You can debug a Windows service by running it interactively within Visual Studio. This may help you to isolate the problem by setting (perhaps conditional) breakpoints.
Alternatively, you can use the Visual Studio "Attach to process" dialog window to find the service process and attach to it with the "Debug CLR" option enabled. Again this allows you to set breakpoints as needed.
Are you using any assertions? If an assertion fires without being re-directed to write to a log file, your service will hang. If the code throws an unhandled exception, perhaps because of a memory leak, then your service process will crash. If you set the Service Control Manager (SCM) to restart your process in the event of a crash, you should be able to see that the service has been restarted. As you have identical code running in both environments, these two situations don't seem likely. But remember that your service is being hosted by the SCM, which means a very different environment to the one in which your console app is running.
I often use a "heartbeat", where each active thread in the service sends a regular (say every 30 seconds) message to a local MSMQ. This enables manual or automated monitoring, and should give you some clues when these heartbeat messages stop arriving.

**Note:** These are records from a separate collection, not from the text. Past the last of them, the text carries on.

-- ==== Sys2Proof/Machine/Leaving.lean ====
section
/-! DEFINITION. What follows when choruses leave their cores: clusters pass on (R356), a context's commands complete
(R355), launches are stopped (R204, R374), status records are written (R373), and linked choruses are abandoned as a
whole (R313). -/

namespace Sys2Proof.Machine

/-! ### The candidates of a die (R363) -/

/-- The chorus that a grant names, as it stands before its placement: a new one, or one that a lost die has held (R24). -/
def State.chorusOf (s : State) (g : GrantRec) (l : Launch) : Chorus :=
  match g.uid.bind s.chorus? with
  | some c => { c with die := g.die, since := g.since, aged := g.aged, starved := g.starved }
  | none =>
    { uid := s.fresh, launch := l.uid, index := g.index, section_ := l.section_, die := g.die, status := .released
      since := g.since, aged := g.aged, starved := g.starved }

/-- The dispatchers place choruses of the context at all. -/
def Context.places (c : Context) : Bool := c.active && !c.held && !c.deactivating && c.frozen.isNone

/-- The lowest granted index of a launch on a die that is not yet placed. -/
def Launch.lowestGrant (l : Launch) (die : Nat) : Option GrantRec :=
  (l.grants.filter (fun (g : GrantRec) => g.die = die)).foldl (fun a g =>
    match a with
    | none => some g
    | some b => some (if g.index < b.index then g else b)) none

/-- The choruses that wait on a die: lowest grants, and those that bins have released or that have left their cores.
The sections of a linked launch are placed by its coordinator (R311). -/
def State.waitingOn (s : State) (die : Nat) : List (Launch × Chorus) :=
  (s.launches.filter (fun (l : Launch) => l.ending.isNone && !l.linked && (s.context l.ctx).places)).flatMap (fun l =>
    (match l.lowestGrant die with
      | some g => [(l, s.chorusOf g l)]
      | none => [])
    ++ (s.choruses.filter (fun (c : Chorus) => c.launch = l.uid && c.die = die
        && (c.status = .released || c.status = .abandoned || c.status = .saved))).map (fun c => (l, c)))

/-- The cores of a chorus are its context's own (R12, R363). -/
def State.ownsCores (s : State) (l : Launch) (c : Chorus) : Bool := (s.holder c.die (c.cores.headD 0 / 4)).ctx = some l.ctx

/-- The candidates of a die: of the choruses that wait, a saved one only while its cores are its own again (R363). -/
def State.candidates (s : State) (die : Nat) : List (Launch × Chorus) :=
  (s.waitingOn die).filter (fun x => x.2.status ≠ .saved || s.ownsCores x.1 x.2)

/-! ### Clusters in rotation (R356) -/

/-- A chorus of a context holds resources on a cluster. -/
def State.residentOn (s : State) (ctx die cluster : Nat) : Bool :=
  s.choruses.any (fun c => c.holds && c.die = die && c.cores.any (fun k => k / 4 = cluster)
    && (s.launch? c.launch).any (fun l => l.ctx = ctx))

/-- A cluster has usable cores for a chorus of a launch: all four for a cluster chorus, one for a core chorus. -/
def State.shapeFits (s : State) (l : Launch) (die cluster : Nat) : Bool :=
  (coreGroups l.hdr).any (fun g => g.headD 0 / 4 = cluster && g.all (s.usable l die))

/-- A waiting chorus could use a cluster: a saved one only its own. -/
def State.couldUse (s : State) (l : Launch) (c : Chorus) (die cluster : Nat) : Bool :=
  if c.status = .saved then c.cores.any (fun k => k / 4 = cluster) else s.shapeFits l die cluster

/-- A context has a chorus waiting for a cluster: one that the die's dispatcher would place, or a section that a reserve has
asked for in vain. -/
def State.wants (s : State) (ctx die cluster : Nat) : Bool :=
  (s.waitingOn die).any (fun x => x.1.ctx = ctx && s.couldUse x.1 x.2 die cluster)
    || s.launches.any (fun l => l.ctx = ctx && l.linked && l.ending.isNone && !l.waits.isEmpty && (s.context ctx).places
        && l.dies.contains die && s.shapeFits l die cluster)

/-- A polite pre-emption is in progress there. -/
def Context.draining (c : Context) (bit : Nat) : Bool := c.drains.any (fun x => x.2 = none || x.2 = some bit)

/-- The active contexts that list a cluster. -/
def State.listing (s : State) (die cluster : Nat) : List Nat :=
  (List.range 16).filter (fun n => (s.context n).active && (s.context n).lists die cluster)

/-- The context that a cluster passes to: the next one in increasing number, wrapping, that has a waiting chorus. -/
def State.nextHolder (s : State) (die cluster : Nat) (cur : Option Nat) : Option Nat :=
  let listing := s.listing die cluster
  let order := match cur with
    | some n => listing.filter (n < ·) ++ listing.filter (· ≤ n)
    | none => listing
  match order.find? (fun n => s.wants n die cluster) with
  | some n => some n
  | none => match cur with
    | some n => if listing.contains n then some n else listing.head?
    | none => listing.head?

/-- The stop that a freeze has put on a core ends when the core passes to another context, which goes on (R207). -/
def State.unfreezeCore (s : State) (c : CoreId) : State :=
  let k := s.core c
  if k.stopped && (k.code = Code.key.num || k.code = Code.share.num) then s.resumeCore c else s

/-- A cluster passes on when its holder has nothing there and nothing waiting for it, or has given it up. -/
def State.passCluster (s : State) (die cluster : Nat) : State :=
  let h := s.holder die cluster
  let bit := clusterBit die cluster
  let stays : Bool := match h.ctx with
    | none => false
    | some n => s.residentOn n die cluster
        || ((s.listing die cluster).contains n && s.wants n die cluster && !(s.context n).draining bit)
  if stays then s
  else
    let next := s.nextHolder die cluster h.ctx
    let s := match h.ctx with
      | some n => s.modContext n (fun c => { c with drains := c.drains.filter (fun x => x.2 ≠ some bit) })
      | none => s
    if next = h.ctx then s
    else
      let s := s.modDie die (fun d => { d with holders := d.holders.set {} cluster { ctx := next } })
      (List.range 4).foldl (fun s k => (s.invalidateL1 { die, core := 4 * cluster + k }).unfreezeCore { die, core := 4 * cluster + k }) s

def State.passClusters (s : State) (die : Nat) : State := (List.range 12).foldl (fun s k => s.passCluster die k) s

/-- Every die's clusters. -/
def State.passAll (s : State) : State := (List.range 4).foldl State.passClusters s

/-! ### The status record (R373) -/

def LaunchEnd.code : LaunchEnd → Nat
  | .done => 0
  | .badHeader => 1
  | .noVariant => 2
  | .faulted => 3
  | .aborted => 4
  | .badImage => 5

/-- The 32 bytes of a fault report (R205), as a number. -/
def Report.number (r : Report) (more : Nat) : Nat :=
  r.code + 2 ^ 8 * r.inner + 2 ^ 16 * (r.coreid % 256) + 2 ^ 32 * r.pc.toNat + 2 ^ 64 * (r.clutch % 256)
    + 2 ^ 72 * (r.section_ % 256) + 2 ^ 80 * (r.slot % 256) + 2 ^ 96 * (r.chorus % 2 ^ 32) + 2 ^ 128 * r.mask.toNat
    + 2 ^ 224 * (more % 2 ^ 32)

/-- The 128 bytes of a launch's status record, as a number. -/
def Launch.statusNumber (l : Launch) (st : LaunchEnd) (finish : Nat) : Nat :=
  let fault : Nat := match st, l.report with
    | .faulted, some r => r.number l.more
    | _, _ => 0
  let first : Nat := match l.first with
    | some r => 2 ^ 416 * r.reason.num + 2 ^ 424 * r.lane + 2 ^ 432 * (r.dev % 2 ^ 16) + 2 ^ 448 * r.tag.toNat
        + 2 ^ 512 * r.addr.toNat
    | none => 0
  128 + st.code + 2 ^ 16 * (l.lid % 2 ^ 16) + 2 ^ 64 * l.retired + 2 ^ 128 * fault + 2 ^ 384 * l.refusals + first
    + 2 ^ 576 * l.start + 2 ^ 640 * finish

/-- The places of some bytes that an engine may write, none when one is missing. -/
def State.engineSpan (s : State) (die ctx va n : Nat) : Option (List Nat) :=
  let places := (vaRange va n).map (fun a => match s.engineByte (dieSide die) ctx a true with
    | .here pa => some pa
    | _ => none)
  if places.all (·.isSome) then some (places.filterMap id) else none

/-- Bytes at some places. -/
def placeBytes (places : List Nat) (value : Nat) : Store Byte :=
  gatherBytes (places.zip (bytesOfNat places.length value))

/-- A status record and its completion word are written: bytes 8 to 127, then 0 to 7, then the word, through the
leader's view of the context's page table. A record that cannot be written is dropped and logged. Nothing is written
while a lease covers a byte: it is recalled first (R308), which is the left outcome. -/
def State.writeStatus (s : State) (die ctx va done number : Nat) : State ⊕ State :=
  let record := s.engineSpan die ctx va 128
  let word := if done = 0 then none else s.engineSpan die ctx done 8
  match s.recall (record.getD [] ++ word.getD []) with
  | some s' => .inl s'
  | none =>
    let s := match record with
      | some places =>
        (s.writeBytes (placeBytes (places.drop 8) (number / 2 ^ 64))).writeBytes (placeBytes (places.take 8) (number % 2 ^ 64))
      | none => s.logEvent .droppedStatus die ctx 0 va
    .inr (match word with
      | some places =>
        let old := numberOf (places.map (Memory.read s.mem))
        s.writeBytes (placeBytes places ((old + 1) % 2 ^ 64))
      | none => s)

/-! ### Launches that end -/

/-- A linked launch's section departs: its peers are told (R321). -/
def State.sendDepart (s : State) (l : Launch) (index : Nat) (bad : Bool) : State :=
  if l.linked then
    (l.members.filter (· ≠ s.crucible.devnum)).foldl (fun s m =>
      s.send (.depart { s.placeTo l m index with bad })) s
  else s

/-- Node bins of a launch that stands for a node drop their records, and the node closes (R383, R384). -/
def State.closeNode (s : State) (l : Launch) : State :=
  match l.node with
  | none => s
  | some n => s.modNode l.ctx n (fun x => { x with
      open_ := false, closed := true, bins := x.bins.map (fun b => (b.1, { b.2 with recs := [] })) })

/-- The peers of a linked launch learn that it ends here, unless it is done or they said so first (R321). -/
def State.tellPeers (s : State) (l : Launch) (index : Nat) : State :=
  match l.ending with
  | some .done => s
  | some .badHeader => s.sendDepart l index true
  | _ => if l.departed.isSome then s else s.sendDepart l index false

/-- Every chorus of a launch is discarded, its collectives withdraw, and nothing more of it is placed (R204). -/
def State.killLaunch (s : State) (l : Launch) : State :=
  let mine := s.choruses.filter (fun (c : Chorus) => c.launch = l.uid)
  let s := s.tellPeers l ((mine.map (·.index)).headD 0)
  let s := mine.foldl (fun s c => ((if c.status = .resident then s.discard c else s.discardFutures c.die c.uid).freeSave l c).bury l c) s
  let s := ((s.withdrawAll l.uid).dropHeld l).closeNode l
  s.modLaunch l.uid (fun l => { l with stopped := true, grants := [], again := [], links := [], waits := [], live := [] })

/-! ### Contexts (R355) -/

/-- The launches of a context. -/
def State.launchesOf (s : State) (ctx : Nat) : List Launch := s.launches.filter (fun (l : Launch) => l.ctx = ctx)

/-- A chorus of a context is resident. -/
def State.anyResident (s : State) (ctx : Nat) : Bool :=
  (s.launchesOf ctx).any (fun l => s.choruses.any (fun c => c.holds && c.launch = l.uid))

/-- A command completes. -/
def State.commandDone (s : State) (result : Nat) : State :=
  s.modCrucible (fun c => { c with ctxBusy := none, ctxResult := result })

/-- A bin of a node holds records. -/
def Node.pending (n : Node) : Bool := n.bins.any (fun b => !b.2.recs.isEmpty)

/-- How a launch ends when DEACTIVATE has emptied its context: with every index retired it is DONE, a node whose bins
were empty is DONE, anything else is ABORTED (R374, R384). -/
def State.deactivatedEnd (s : State) (l : Launch) : LaunchEnd :=
  match s.nodeOf l with
  | some n => if n.pending || s.choruses.any (fun c => c.launch = l.uid) then .aborted else .done
  | none => if l.retired = l.total then .done else .aborted

/-- The report of a launch none of whose clutches met the departure of a peer (R321). -/
def departedReport (l : Launch) (index : Nat) : Report :=
  { code := Code.departed.num, section_ := l.section_, chorus := index }

/-- A launch that has learned of a departure, and that nothing else has ended, ends with DEPARTED (R321). -/
def State.endDeparted (s : State) (l : Launch) : State :=
  match l.ending, l.departed with
  | none, some j => s.launchFault l.uid (departedReport l j)
  | _, _ => s

/-- The launches of a context that is being deactivated end, now that none of its choruses is resident. -/
def State.endAll (s : State) (ctx : Nat) : State :=
  (s.launchesOf ctx).foldl (fun s l =>
    if l.stopped then s
    else
      let s := s.endDeparted l
      let l := (s.launch? l.uid).getD l
      let l := { l with ending := some (l.ending.getD (s.deactivatedEnd l)) }
      (s.modLaunch l.uid (fun _ => l)).killLaunch l) s

/-- The context is inactive: its descriptor, its clusters and its save area are given up (R355). -/
def State.closeContext (s : State) (ctx : Nat) : State :=
  let s := { s with contexts := s.contexts.set {} ctx {} }
  let off (d : Die) : Die := { d with steps := d.steps.filter (fun x => x.1 ≠ ctx) }
  let s := { s with dies := s.dies.map (fun (d : Nat × Die) => (d.1, off d.2)) }
  (if s.crucible.ctxBusy = some (4, ctx) then s.commandDone 0 else s).passAll

/-- What completes when a chorus or a launch of a context has gone. -/
def State.settleContext (s : State) (ctx : Nat) : State :=
  let c := s.context ctx
  if !c.active || c.frozen.isSome || s.anyResident ctx then s
  else if c.deactivating then
    let s := s.endAll ctx
    if (s.launchesOf ctx).isEmpty then s.closeContext ctx else s
  else
    let s := s.modContext ctx (fun c => { c with drains := c.drains.filter (fun x => x.2 ≠ none) })
    if s.crucible.ctxBusy = some (2, ctx) ∨ s.crucible.ctxBusy = some (3, ctx) then s.commandDone 0 else s

/-- A chorus of a launch has left its cores. -/
def State.left (s : State) (l : Launch) (die : Nat) : State := (s.passClusters die).settleContext l.ctx

/-! ### Linked choruses (R313) -/

/-- The device that coordinates a linked launch. -/
def Launch.coordinator (l : Launch) : Nat := l.members.getD 0 0

/-- Forced pre-emption of a chorus; a section tells the coordinator, and the chorus is abandoned as a whole. -/
def State.abandonAny (s : State) (l : Launch) (c : Chorus) : State :=
  let s := s.abandon l c
  let s := if l.linked then
      s.send (.abandon { s.placeTo l l.coordinator c.index with epoch := c.epoch })
    else s
  s.left l c.die

/-- Forced pre-emption reaches resident choruses; a reservation is the coordinator's. -/
def Chorus.running (c : Chorus) : Bool := decide (c.status = .resident) || decide (c.status = .exitHeld)

end Sys2Proof.Machine
end

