-- ==== Sys2Proof/Machine/Grants.lean ====
section
/-! DEFINITION. The grant of chorus indices (R22, R23), heartbeats and lost dies (R23, R24). -/

namespace Sys2Proof.Machine

/-! ### CHORUS_INDEX_GRANT (R22, R23) -/

/-- Granted indices that a die has not yet placed. -/
def Launch.unplaced (l : Launch) (die : Nat) : Nat := l.grants.countP (fun g => g.die = die) + l.links.countP (fun x => !x.committed)

/-- The indices of a grant: none at or above 2^24 while the chorus of the index 2^24 lower is live (R292). -/
def Launch.grantable (l : Launch) (n : Nat) : List Nat :=
  let run := (List.range (min n (l.total - l.next))).map (l.next + ·)
  run.takeWhile (fun j => !(2 ^ 24 ≤ j && l.live.any (fun x => x.1 = j - 2 ^ 24)))

/-- The oldest indices of a lost die are granted again, to another die (R24). -/
def State.grantAgain (s : State) (launch die n : Nat) : State :=
  s.modLaunch launch (fun l =>
    let run := l.again.take n
    { l with
      again := l.again.drop n
      grants := l.grants ++ run.map (fun x => { die, index := x.1, since := s.now, uid := x.2 })
      live := l.live.map (fun x => if run.any (fun y => y.1 = x.1) then (x.1, die) else x) })

/-- CHORUS_INDEX_GRANT: the leader grants up to 32 consecutive indices to a participating die that holds fewer than 8,
and every mirror takes the grant in the same step; those of a lost die come first. The coordinator reserves each index of a
linked launch at once (R311). -/
def execChorusIndexGrant (launch die n : Nat) (s : State) : Out :=
  match s.launch? launch with
  | none => .next s
  | some l =>
    if l.node.isSome ∨ l.ending.isSome ∨ !l.dies.contains die ∨ !s.dieLive die ∨ !(s.context l.ctx).active
        ∨ (s.context l.ctx).frozen.isSome ∨ (s.context l.ctx).deactivating ∨ 32 < n ∨ 8 ≤ l.unplaced die
        ∨ (l.linked ∧ (l.section_ ≠ 0 ∨ die ≠ l.leader ∨ !(s.context l.ctx).places)) then .next s
    else if !l.again.isEmpty then .next (s.grantAgain launch die n)
    else
      let run := l.grantable n
      let live := l.live ++ run.map (fun j => (j, die))
      let s := s.modLaunch launch (fun l => { l with next := l.next + run.length, live })
      .next (if l.linked then run.foldl (fun s j => s.openLink launch j) s
        else s.modLaunch launch (fun l => { l with
          grants := l.grants ++ run.map (fun j => { die, index := j, since := s.now }) }))

/-! ### Heartbeats and lost dies (R23, R24) -/

/-- HEARTBEAT, every 10 µs: each serving die answers or misses. One that has missed four is lost, and answers no more. -/
def execHeartbeat (s : State) : Out :=
  if s.now < s.crucible.beatAt + 10 * microsecond then .next s else
  let s := s.modCrucible (fun c => { c with beatAt := s.now })
  let beat (d : Nat) (x : Die) : Die :=
    if !x.serving ∨ x.lost then x
    else if x.missed < 4 ∧ Config.freePick s.tick d = true then { x with missed := 0 } else { x with missed := x.missed + 1 }
  .next { s with dies := s.dies.map (fun (d : Nat × Die) => (d.1, beat d.1 d.2)) }.bump

/-- The number that stands for no die: of a chorus whose index has not been granted again. -/
def noDie : Nat := 4

/-- Insert an index in rising order. -/
def insertIndex (x : Nat × Option Nat) : List (Nat × Option Nat) → List (Nat × Option Nat)
  | [] => [x]
  | y :: rest => if y.1 < x.1 then y :: insertIndex x rest else x :: y :: rest

/-- A launch loses a participating die. The indices that it held and that have not retired are granted again to the dies that
ask, and their choruses start afresh with the same tags; the choruses of a node, and the sections of a linked launch, go to
the leader (log 51). Without a surviving die, or a restartable kernel, the launch ends. -/
def State.launchLosesDie (s : State) (l : Launch) (die : Nat) : State :=
  let dies := l.dies.filter (· ≠ die)
  let leader := dies.foldl min (dies.headD l.leader)
  let s := s.modLaunch l.uid (fun l => { l with dies, leader })
  if !l.hdr.restartable ∨ dies.isEmpty then s.launchFault l.uid { code := Code.dieLost.num, section_ := l.section_ }
  else
    let mine := s.choruses.filter (fun (c : Chorus) => c.launch = l.uid && c.die = die)
    let regrant : Bool := l.node.isNone && !l.linked
    let s := mine.foldl (fun s c =>
      let s := if c.holds && c.status ≠ .reserved then s.abandonAny l c else s.freeSave l c
      s.modChorus c.uid (fun x => { x.bare (if x.status = .released then .released else .abandoned) with
        die := if regrant then noDie else leader, since := s.now, attempt := x.attempt, forced := false })) s
    if regrant then
      s.modLaunch l.uid (fun l =>
        let held := (l.grants.filter (fun (g : GrantRec) => g.die = die)).map (fun g => (g.index, g.uid))
        let all := held ++ mine.map (fun c => (c.index, some c.uid))
        { l with
          grants := l.grants.filter (fun (g : GrantRec) => g.die ≠ die)
          again := all.foldl (fun xs x => insertIndex x xs) l.again })
    else s.modLaunch l.uid (fun l => { l with live := l.live.map (fun x => if x.2 = die then (x.1, leader) else x) })

/-- DIE_LOST: after four missed heartbeats. -/
def execDieLost (die : Nat) (s : State) : Out :=
  let d := s.die die
  if !d.serving ∨ d.lost ∨ d.missed < 4 then .next s
  else
    let s := s.modDie die (fun d => { d with lost := true, serving := false })
    let s := (s.logEvent .lostDie die 0 0 die).interrupt 4
    .next ((s.launches.filter (fun (l : Launch) => l.dies.contains die && l.ending.isNone)).foldl
      (fun s l => s.launchLosesDie l die) s)

end Sys2Proof.Machine
end

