-- ==== Sys2Proof/Machine/Step.lean ====
section
/-! DEFINITION. One step of the machine, and the state in which a given word is the next to execute. -/

namespace Sys2Proof.Machine

/-- One step: the next turn is taken. -/
def step (s : State) : Host.Outcome State Fault Refusal :=
  let (t, s) := s.takeTurn
  s.turn t

/-- The launch that `withFetchWord` places: an image of one 32-byte block at address 0, the widest registers. -/
def fetchLaunch (uid mark : Nat) : Launch :=
  { uid, ctx := 0, total := 1, codeMark := mark, dies := [0], next := 1
    hdr := { clutches := 1, regs := 192, uniform := 64, moments := 64, barriers := 96, accRows := 512,
             scratch := 65536, dataLen := 32 } }

/-- Its one chorus, on core 0 of die 0, with a sequencer. -/
def fetchChorus (uid launch : Nat) : Chorus :=
  { uid, launch, index := 0, die := 0, cores := [0]
    clutches := [{ id := 0, pos := 0, sub := 0, slot := 0, resPos := 0, pc := 0, held := 192, acclim := 512 }]
    seqs := [{ pos := 0, pc := 0 }] }

/-- The translation of address 0: a page at physical address 0 that admits reads, writes and fetch. -/
def fetchEntry : TlbEntry := { ctx := 0, va := 0, size := 65536, pte := 0x1D }

/-- The state with a word placed as the next to execute (log 11): a placed launch whose image holds it, and
the turn of its clutch, or of its sequencer for the opcodes of the matrix stream. -/
def State.withFetchWord (s : State) (nbits w : Nat) : State :=
  let w := w % 2 ^ nbits
  let chorus := s.fresh
  let launch := s.fresh + 1
  let turn : Turn :=
    if 0xA8 ≤ opAt w ∧ opAt w < 0xB0 then .sequencer chorus 0 else .clutch { chorus, clutch := 0 }
  let s := s.modDie 0 (fun d => { d with serving := true, tlb := fetchEntry :: d.tlb })
  let s := s.modContext 0 (fun c => { c with active := true })
  { s with
    fresh := s.fresh + 2
    mem := Memory.writeAll s.mem (bytesAt 0 16 w)
    launches := s.launches ++ [fetchLaunch launch s.imagePast.length]
    choruses := s.choruses ++ [fetchChorus chorus launch]
    agenda := turn :: s.agenda }

end Sys2Proof.Machine
end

Annother possibility is some sort of permissions problem, because the service is probably running with a different local/domain user to the console.
After the hang, can you use the SCM to stop the service? If you can't, then there is probably some sort of thread deadlock problem. After the service appears to hang, you can go to a command-line and type sc queryex servicename. This should give you the current STATE of the service.
I would probably put in some file logging just to see how far the program is getting. It may give you a better idea of what is looping/hanging/deadlocked/crashing.
You can try these techniques
Logging start logging the flow of the code in the service. Have this parameter based so you dont have a deluge after you are done. You should log all function names, parameters, timestamps.
Attach Debugger Locally or Remotely attach a debugger with the code to the running service, set appropriate breakpoints (can be based on the data gathered from logging)
PerfMon Run this utility and gather information about the machine that the service is running on for any additional clues (high CPU spikes, IO spikes, excessive paging, etc)
Microsoft provides a good resource on debugging a Windows Service. That essentially sounds like what you'd have to do given that your question is so generic. With that said, has any changes been made to the system over the last few days that could aversely affect the service? Have you made any updates to the code that change the way the service might possibly work?
Again, I think you're going to have to do some serious debugging to find your problem.
What type of timer are you using in the windows service? I've seen numberous people on SO have problems with timers and windows services. Here is a good tutorial just to make sure you are setting it up correctly and using the right type of timer. Hope that helps.
Another potential problem in reference to psasik's answer is if your application is relying on something only available when being run in User Mode.
Running in service mode runs in (is it desktop0?) which can cause some issues in my experience if you are trying to determine states of something that can only be seen in user mode.
Smells like a threading issue to me. Is there any threading or async work being done at all? One crucial question is "does the service hang on the same line of code or same method every time?" Use your logging to find out the last thing that happens before a hang, and if so, post the problem code.
One other tool you may consider is a good profiler. If it is .NET code, I believe RedGate ANTS can monitor it and give you a good picture of any threadlock scenarios.